Andrew Lambirth

Luminous serenity

issue 13 January 2007

Born in Gujarat, western India, in 1951, Shanti Panchal studied art in Bombay before coming to London on a British Council scholarship in 1978. He has made his home in this country ever since, with regular trips back to India, and enjoys a justly high reputation for the distinctive large-scale watercolours he specialises in. However, he produces only a few paintings a year (a large picture may take six to 12 months to complete), and has no commercial dealer to represent his work, so it is hard to see it unless on view in a museum. Panchal has been fortunate in official honours — winning the BP Portrait Award at the National Portrait Gallery in 1991, being appointed artist-in-residence at the British Museum and the Harris Museum, Preston, in 1994, and benefiting from various commissions in painting and stained glass — and has enjoyed solo shows in recent years at the Museum of Modern Art in Oxford (1993), Angel Row Gallery in Nottingham (1998) and Pitshanger Manor, London (2000). Now Chelmsford Museum has taken the initiative, and is showing a representative selection of Panchal’s remarkable paintings.
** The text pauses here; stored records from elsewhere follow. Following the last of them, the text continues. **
-- ==== Sys2Proof/Laws/Ops.lean ====
section
/-! SUPPORT. For each operation that several meanings share, one lemma that says everything it can answer. -/

namespace Sys2Proof.Machine

/-- A step that completes only advances `pc` past the state it is given. -/
@[simp] theorem complete_eq (s : State) : complete s = .next s.advance := rfl

/-- A step that faults is fault entry, a next state. -/
@[simp] theorem trap_eq (f : EngineFault) (s : State) : trap f s = .next (s.raiseFault f) := rfl

/-- An instruction that reads the current cell either runs with its value or raises `AbsentCellRead`. -/
theorem withCurrentCell_cases (s : State) (use : Byte → Answer) :
    (s.currentCell = none ∧ withCurrentCell s use = .next (s.raiseFault .absentCellRead)) ∨
      ∃ v, s.currentCell = some v ∧ withCurrentCell s use = use v := by
  unfold withCurrentCell
  cases h : s.currentCell with
  | none => exact .inl ⟨rfl, rfl⟩
  | some v => exact .inr ⟨v, rfl, rfl⟩

/-- The growth controller appends, or raises `TapeOverflow` when the tape is full. -/
theorem growTape_cases (v : Byte) (s : State) :
    (s.params.tapeMax = some s.tapeLen ∧ growTape v s = .next (s.raiseFault .tapeOverflow)) ∨
      (s.params.tapeMax ≠ some s.tapeLen ∧ growTape v s = .next (s.tapeAppend v).advance) := by
  by_cases h : s.params.tapeMax = some s.tapeLen <;> simp [growTape, atMax, h]

/-- CINC and CDEC rewrite the current cell, append a cell, or raise `TapeOverflow`. -/
theorem updateCell_cases (f : Byte → Byte) (a : Byte) (s : State) :
    (∃ v, s.currentCell = some v ∧ updateCell f a s = .next (s.tapeWrite s.dp (f v)).advance) ∨
      (s.currentCell = none ∧ s.params.tapeMax = some s.tapeLen ∧
        updateCell f a s = .next (s.raiseFault .tapeOverflow)) ∨
      (s.currentCell = none ∧ s.params.tapeMax ≠ some s.tapeLen ∧
        updateCell f a s = .next (s.tapeAppend a).advance) := by
  unfold updateCell
  cases h : s.currentCell with
  | some v => exact .inl ⟨v, rfl, rfl⟩
  | none =>
    rcases growTape_cases a s with ⟨hm, hg⟩ | ⟨hm, hg⟩
    · exact .inr (.inl ⟨rfl, hm, hg⟩)
    · exact .inr (.inr ⟨rfl, hm, hg⟩)

/-- A taken jump lands past the match, raises `UnmatchedBracket`, or was started outside the program. -/
theorem jumpTo_cases (dir : ScanDir) (s : State) (r : ScanResult) :
    (∃ m, r = .found m ∧ jumpTo dir s r = .next (s.setPc m).advance) ∨
      (r = .unmatched ∧ jumpTo dir s r = .next (s.raiseFault (.unmatchedBracket dir))) ∨
      (r = .outside ∧ jumpTo dir s r = .fault .programReadOutsideStore) := by
  cases r with
  | found m => exact .inl ⟨m, rfl, rfl⟩
  | unmatched => exact .inr (.inl ⟨rfl, rfl⟩)
  | outside => exact .inr (.inr ⟨rfl, rfl⟩)

/-- A host `load` drops the byte and sets `load_error`, appends the byte, or does nothing outside `Idle`. -/
theorem hostLoad_cases (b : Byte) (s : State) :
    (s.runState = .idle ∧ s.params.progMax = some s.progLen ∧ hostLoad b s = { s with loadError := true }) ∨
      (s.runState = .idle ∧ s.params.progMax ≠ some s.progLen ∧ hostLoad b s = { s with prog := s.prog.append b }) ∨
      (s.runState ≠ .idle ∧ hostLoad b s = s) := by
  cases h : s.runState <;> simp [hostLoad, h]
  by_cases hm : s.params.progMax = some s.progLen <;> simp [atMax, hm]

/-- A host `run` starts an idle engine without `load_error` and does nothing else. -/
theorem hostRun_cases (s : State) :
    (s.runState = .idle ∧ s.loadError = false ∧ hostRun s = s.setRunState .running) ∨
      ((s.runState ≠ .idle ∨ s.loadError = true) ∧ hostRun s = s) := by
  cases h : s.runState <;> cases hl : s.loadError <;> simp [hostRun, h, hl]

end Sys2Proof.Machine
end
Although restricted in terms of exhibition space (though this is set to change with current plans for expansion), Chelmsford Museum has a solid standing among those who care about modern British painting. This is based more on the permanent collection than the exhibition programme, for among the treasures at Chelmsford (though not currently on the walls) are fine paintings by John Aldridge, Douglas Percy Bliss, Peter Coker and Cedric Morris. When I visited, there were a handful of works on show by the local boy Lynton Lamb (1907–77), best-known as an illustrator, but an interesting painter in oils as well. It would have been instructive to see the Shanti Panchal show hung beside a substantial selection of Chelmsford’s permanent collection of paintings, but resources currently preclude this.